Thankfully the … piece on the front of today’s paper was clear-headed and even-handed enough for eagle-eyed readers to realise it was just a simple misuse of the word rather than an intentionally trenchant intro…

It’s possible that all readers either took the word at its more informal meaning, or, if they didn’t, kept reading until they understood that that was what was meant. But if the latter, we may have been fortunate: as Slate has found, most site visitors only read half of any story they click on, and a disappointingly high number don’t scroll down a story at all.  The tone that’s set in headline, standfirst and opening sentence is often the tone that readers take away with them.

As has been suggested here before, if you are helping an author into the cauldron of a debate like this, you have to watch their back. Yes, of course, language changes; it changes especially quickly when, as here, established professional writers start to embrace emerging meanings of words in their published work.

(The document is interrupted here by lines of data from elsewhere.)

theorem exec_patch_of_odd {s : State} (herr : s.err = false) (hodd : s.crcAddr % 2 = 1) :
    exec .patch s = .next { s with status := (s.status ||| 0x0802) &&& 0xFFFE, reply := .failed } := by
  have hV : s.commandChecks .patch = [.crcAddrOdd] := s.commandChecks_patch.trans (checkCrcAddr_of_odd hodd)
  have hrun := execCommand_of_checks .patch s herr (by simp [hV])
  rwa [hV, State.fail_eq, Status.raise_crcAddrOdd] at hrun

/-- Settles O44: with an even `CRCADDR` the checks pass and `Patch` is all the command does; with an odd one the
check of the address fails. -/
theorem patchStoresTheChecksum : Obligations.PatchStoresTheChecksum := by
  unfold Obligations.PatchStoresTheChecksum
  refine ⟨fun s hs herr heven => ⟨_, exec_patch_of_even hs herr heven, ?_⟩,
    fun _ => exec_patch_of_odd, decodeCommand_word .patch⟩
  exact ⟨s.patch_patchValue_lookup_first _, s.patch_patchValue_lookup_second _,
    fun _ => s.patch_lookup_of_ne _ _, rfl⟩

/-- Settles O46: the two stores of `Patch`, and the bits of the value that reach the second one. -/
theorem patchWritesExactlyTwoSlots : Obligations.PatchWritesExactlyTwoSlots := by
  unfold Obligations.PatchWritesExactlyTwoSlots
  refine ⟨fun s A R => ?_, State.patch_patchValue_lookup_second⟩
  exact ⟨s.patch_lookup_first A R, s.patch_lookup_second A R,
    fun _ => s.patch_lookup_of_ne A R, s.patch_frame A R, fun hguard => by omega⟩

/-- Settles O47: the causes of the set one by one; an address it does not call odd is even. -/
theorem checkPatchIsTheSetOfViolatedConstraints : Obligations.CheckPatchIsTheSetOfViolatedConstraints := by
  unfold Obligations.CheckPatchIsTheSetOfViolatedConstraints
  refine ⟨mem_checkPatch, fun aw A R haw hA hnot => succ_lt_two_pow_of_even haw hA ?_⟩
  have hodd : ¬A % 2 = 1 := fun hodd => hnot ((mem_checkPatch A R _).mpr (.inl ⟨rfl, hodd⟩))
  omega

end Sys2Proof.Machine
end

section
/-! PROOF. The sequencer: what a completed `RUN` leaves (44_run.md R150, R154), that the reset operands are valid,
and with them `RUN` on valid operands, on any other, and right after reset. -/

namespace Sys2Proof.Machine

namespace State

variable (s : State)

/-- The state between the checksum and the write-back of `RUN` (R150 lines 3 and 4): the window's byte stream and its
checksum, with the image still as it was (R154). -/
def checksummed : State :=
  { s with buf := s.windowBytes s.start s.length, crc := crc16 (s.windowBytes s.start s.length),
           fill := s.fillAfter s.length }

/-- On whole pairs `RUN` is the write-back of the checksum of the old image, and nothing else (R150). -/
theorem commandEffect_run (heven : s.length % 2 = 0) :
    s.commandEffect .run = (s.checksummed.patch s.crcAddr s.checksummed.patchValue).completeCommand := by
  simp only [commandEffect, pairGroups_eq_windowBytes s heven, extracted_eq s heven]
  rfl

theorem commandEffect_run_lookup_first (heven : s.length % 2 = 0) :
    Memory.lookup (s.commandEffect .run).mem s.crcAddr = some (crc16 (s.windowBytes s.start s.length)) := by
  rw [commandEffect_run s heven]
  exact s.checksummed.patch_patchValue_lookup_first s.crcAddr

theorem commandEffect_run_lookup_second (heven : s.length % 2 = 0) :
    Memory.lookup (s.commandEffect .run).mem (s.crcAddr + 1) = some 0x0000 := by
  rw [commandEffect_run s heven]
  exact s.checksummed.patch_patchValue_lookup_second s.crcAddr

theorem commandEffect_run_lookup_of_ne (heven : s.length % 2 = 0) {a : Nat} (hfirst : a ≠ s.crcAddr)
    (hsecond : a ≠ s.crcAddr + 1) :
    Memory.lookup (s.commandEffect .run).mem a = Memory.lookup s.mem a := by
  rw [commandEffect_run s heven]
  exact s.checksummed.patch_lookup_of_ne _ _ hfirst hsecond

/-- Beside the image, `RUN` writes `BUF`, `CRC`, `FILL`, `DONE` and the reply. -/
theorem commandEffect_run_frame (heven : s.length % 2 = 0) :
    s.commandEffect .run =
      { s with mem := (s.commandEffect .run).mem, buf := s.windowBytes s.start s.length,
               crc := crc16 (s.windowBytes s.start s.length), fill := s.fillAfter s.length,
               status := s.status ||| 0x0001, reply := .completed } := by
  rw [commandEffect_run s heven]
  rfl

/-- Operands with no violated constraint (R152). -/
theorem checkRun_eq_nil (start len crcAddr : Nat) :
    s.checkRun start len crcAddr = [] ↔
      (start % 2 = 0 ∧ len % 2 = 0 ∧ start + len ≤ s.maxAddress) ∧ crcAddr % 2 = 0 := by
  rw [checkRun, List.append_eq_nil_iff, checkWindow_eq_nil, checkCrcAddr_eq_nil]

/-- In a legal state valid operands of `RUN` name slots of the address space only (R62). -/
theorem Inv.run_in_space {s : State} (hs : s.Inv) (hV : s.checkRun s.start s.length s.crcAddr = []) :
    s.commandInSpace .run := by
  obtain ⟨hwindow, heven⟩ := (checkRun_eq_nil s _ _ _).mp hV
  exact ⟨hs.window_in_space ((checkWindow_eq_nil s _ _).mpr hwindow), hs.patch_in_space heven⟩

/-- Reset leads from a legal state to a legal state (R33). -/
theorem Inv.applyReset {s : State} (hs : s.Inv) : s.applyReset.Inv where
  two_le_aw := hs.two_le_aw
  image_wf := hs.image_wf
  maxAddress_lt := hs.maxAddress_lt
  start_lt := Nat.two_pow_pos _
  length_lt := Nat.two_pow_pos _
  crcAddr_lt := Nat.two_pow_pos _
  bufPtr_lt := Nat.two_pow_pos _
  buf_groups := rfl
  buf_le := Nat.zero_le _
  status_reserved := BitVec.zero_and
  not_done_and_err := by simp [State.applyReset, Status.done]
  err_iff_cause := by simp [State.applyReset, Status.err, Status.cause]

theorem applyReset_err : s.applyReset.err = false := by simp [err, Status.err, applyReset]

/-- The operands that reset loads are valid whatever `MAXADDR` is: an empty window at 0, and an even `CRCADDR`. -/
theorem checkRun_applyReset :
    s.applyReset.checkRun s.applyReset.start s.applyReset.length s.applyReset.crcAddr = [] :=
  (checkRun_eq_nil _ _ _ _).mpr ⟨⟨rfl, rfl, Nat.zero_le _⟩, rfl⟩

end State

theorem exec_run_of_valid {s : State} (hs : s.Inv) (herr : s.err = false)
    (hV : s.checkRun s.start s.length s.crcAddr = []) : exec .run s = .next (s.commandEffect .run) :=
  execCommand_of_ok .run s herr hV (hs.run_in_space hV)

theorem State.windowBytes_zero (s : State) (base : Nat) : s.windowBytes base 0 = [] := rfl

/-- After reset the window is empty, and the checksum of no bytes is the initial value (R124). -/
theorem crc16_windowBytes_applyReset (s : State) :
    crc16 (s.applyReset.windowBytes s.applyReset.start s.applyReset.length) = 0xFFFF :=
  (congrArg crc16 (s.applyReset.windowBytes_zero 0)).trans crc16_nil

/-- The checksum of the source's example image (95_test_vectors.md section 2.3). -/
theorem crc16_windowBytes_example {s : State}
    (hmem : s.mem = [(0, 0x1111), (1, 0x2222), (2, 0x3333), (3, 0x4444), (4, 0x5555), (5, 0x6666)]) :
    crc16 (s.windowBytes 0 6) = 0xFCFC := by
  obtain ⟨-, -, -, hexample⟩ := extractFillsTheBufferFromTheWindow
  rw [hexample s hmem, crc16_exampleBuffer]

/-- Settles O49: `RUN` completes with its effect on valid operands, those of reset among them; the checks answer on
any other. -/
theorem runExtractsChecksumsAndPatches : Obligations.RunExtractsChecksumsAndPatches := by
  unfold Obligations.RunExtractsChecksumsAndPatches
  refine ⟨fun s hs herr hstart hlen hend hcrcAddr => ?_, fun s herr hV => execCommand_of_checks .run s herr hV,
    fun s hs => ?_, decodeCommand_word .run, fun s => crc16_windowBytes_example⟩
  · have hV : s.checkRun s.start s.length s.crcAddr = [] :=
      (s.checkRun_eq_nil _ _ _).mpr ⟨⟨hstart, hlen, hend⟩, hcrcAddr⟩
    exact ⟨_, exec_run_of_valid hs herr hV, s.commandEffect_run_lookup_first hlen,
      s.commandEffect_run_lookup_second hlen, fun _ => s.commandEffect_run_lookup_of_ne hlen,
      s.commandEffect_run_frame hlen⟩
  · have hfirst := s.applyReset.commandEffect_run_lookup_first rfl
    rw [crc16_windowBytes_applyReset] at hfirst
    exact ⟨_, exec_run_of_valid hs.applyReset s.applyReset_err s.checkRun_applyReset,
      s.applyReset.commandEffect_reply .run, hfirst,
      s.applyReset.commandEffect_run_lookup_second rfl⟩

end Sys2Proof.Machine
end

section
/-! PROOF. The exceptions: what a failing instruction can raise and what it leaves (60_exceptions.md R160 to R167,
R174), and that the error state refuses all but reads (R168). -/

namespace Sys2Proof.Machine

/-! ### Which causes an instruction can raise (R174) -/

/-- A command finds no constraint violated but those R174 gives it; the guard of `PATCH` never fails (R142). -/
theorem State.commandChecks_subset (s : State) (k : Command) : s.commandChecks k ⊆ commandMayRaise k := by
  intro e he
  cases k with
  | extract =>
    rcases (mem_checkWindow s _ _ e).mp he with ⟨rfl, _⟩ | ⟨rfl, _⟩ | ⟨rfl, _⟩ <;> decide
  | patch =>
    rw [State.commandChecks_patch, mem_checkCrcAddr] at he
    obtain ⟨rfl, _⟩ := he
    decide
  | run =>
    rw [State.commandChecks, State.checkRun, List.mem_append, mem_checkWindow, mem_checkCrcAddr] at he
    rcases he with (⟨rfl, _⟩ | ⟨rfl, _⟩ | ⟨rfl, _⟩) | ⟨rfl, _⟩ <;> decide
  | checksum => cases he
  | crcInit => cases he
  | crcByte b => cases he

theorem mayRaise_of_issues (aw : Nat) {i : Instr} {k : Command} (h : issues i k) :
    mayRaise aw i = commandMayRaise k := by
  obtain rfl | ⟨v, rfl, hv⟩ := h
  · cases k <;> rfl
  · simp only [mayRaise, hv]

theorem mayRaise_rd_of_unreadable (aw : Nat) {r : Reg} (h : r.readable = false) :
    mayRaise aw (.rd r) = [.illegal] := by
  simp [mayRaise, h]

/-- Away from `CMD`, R174 asks of a write what R90 asks: a writable register, and a value it holds. -/
theorem mayRaise_wr_of_ne_cmd (aw : Nat) {r : Reg} (v : Nat) (hr : r ≠ .cmd) :
    mayRaise aw (.wr r v) = if r.writable && valueFits aw r v then [] else [.illegal] := by
  cases r with
  | cmd => exact absurd rfl hr
  | _ => rfl

theorem mayRaise_wr_of_illegalWrite {s : State} {r : Reg} {v : Nat} (h : illegalWrite s r v) :
    mayRaise s.par.aw (.wr r v) = [.illegal] := by
  by_cases hr : r = .cmd
  · subst hr
    have hnone : commandOf v = none := h
    simp only [mayRaise, hnone]
  · rw [illegalWrite, if_neg hr, State.regWrite_eq_none s r v hr] at h
    rw [mayRaise_wr_of_ne_cmd s.par.aw v hr]
    cases hw : r.writable with
    | false => rfl
    | true =>
      have hwide : 2 ^ r.width s.par.aw ≤ v := by simpa [hw] using h
      simp [valueFits, Reg.dataWidth, hw, hwide]

/-- The reply tells a failure from the other outcomes, so the next state is `fail` of causes R174 allows (R166). -/
theorem eq_fail_of_failed {i : Instr} {s t : State} (h : exec i s = .next t) (hf : t.reply = .failed) :
    ∃ V, V ≠ [] ∧ V ⊆ mayRaise s.par.aw i ∧ t = s.fail V := by
  rcases exec_cases i s t h with ⟨_, _, rfl⟩ | ⟨V, hV, ht, hcauses⟩ | ⟨_, _, _, _, rfl⟩ |
    ⟨_, _, _, _, _, _, rfl⟩ | ⟨_, k, _, _, _, rfl⟩
  · cases hf
  · refine ⟨V, hV, ?_, ht⟩
    rcases hcauses with ⟨r, rfl, hr, rfl⟩ | ⟨_, r, v, rfl, hi, rfl⟩ | ⟨_, k, hi, rfl⟩
    · rw [mayRaise_rd_of_unreadable _ ((s.regRead_eq_none r).mp hr)]
      exact List.Subset.refl _
    · rw [mayRaise_wr_of_illegalWrite hi]
      exact List.Subset.refl _
    · rw [mayRaise_of_issues _ hi]
      exact s.commandChecks_subset k
  · cases hf
  · cases hf
  · rw [s.commandEffect_reply k] at hf
    cases hf

/-- Settles O8: a failure is `fail` of causes R174 allows, and `fail` writes each bit of `STATUS` as R166 says. -/
theorem failureChangesOnlyStatus : Obligations.FailureChangesOnlyStatus := by
  unfold Obligations.FailureChangesOnlyStatus
  exact ⟨fun i s t h hf => eq_fail_of_failed h hf,
    fun s V => ⟨s.fail_eq V, Status.raise_bit V s.status⟩⟩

But precedent like this doesn’t eliminate the standing definition of the word at a stroke; language change takes years. If a reader took “enormity”, the 17th word of the article, in its traditional sense and objected to what he thought was being said, you couldn’t rely on authority to convince him he was wrong. You could point him to the bulk of the content of the piece and invite him to reconsider his interpretation; but all that mollifying substance comes after, not before, the most potentially inflammatory word in the piece, and may have already coloured everything he went on to read.

As editors, we can’t let that happen. Sometimes, we can sit back and observe the language changing, but not this time. We need to intervene on the writer’s behalf and ensure that a word that unstable doesn’t get near a subject that inflammatory.  It’s not true to say that “enormity” doesn’t mean “v big”; but, at the moment, it means other things too.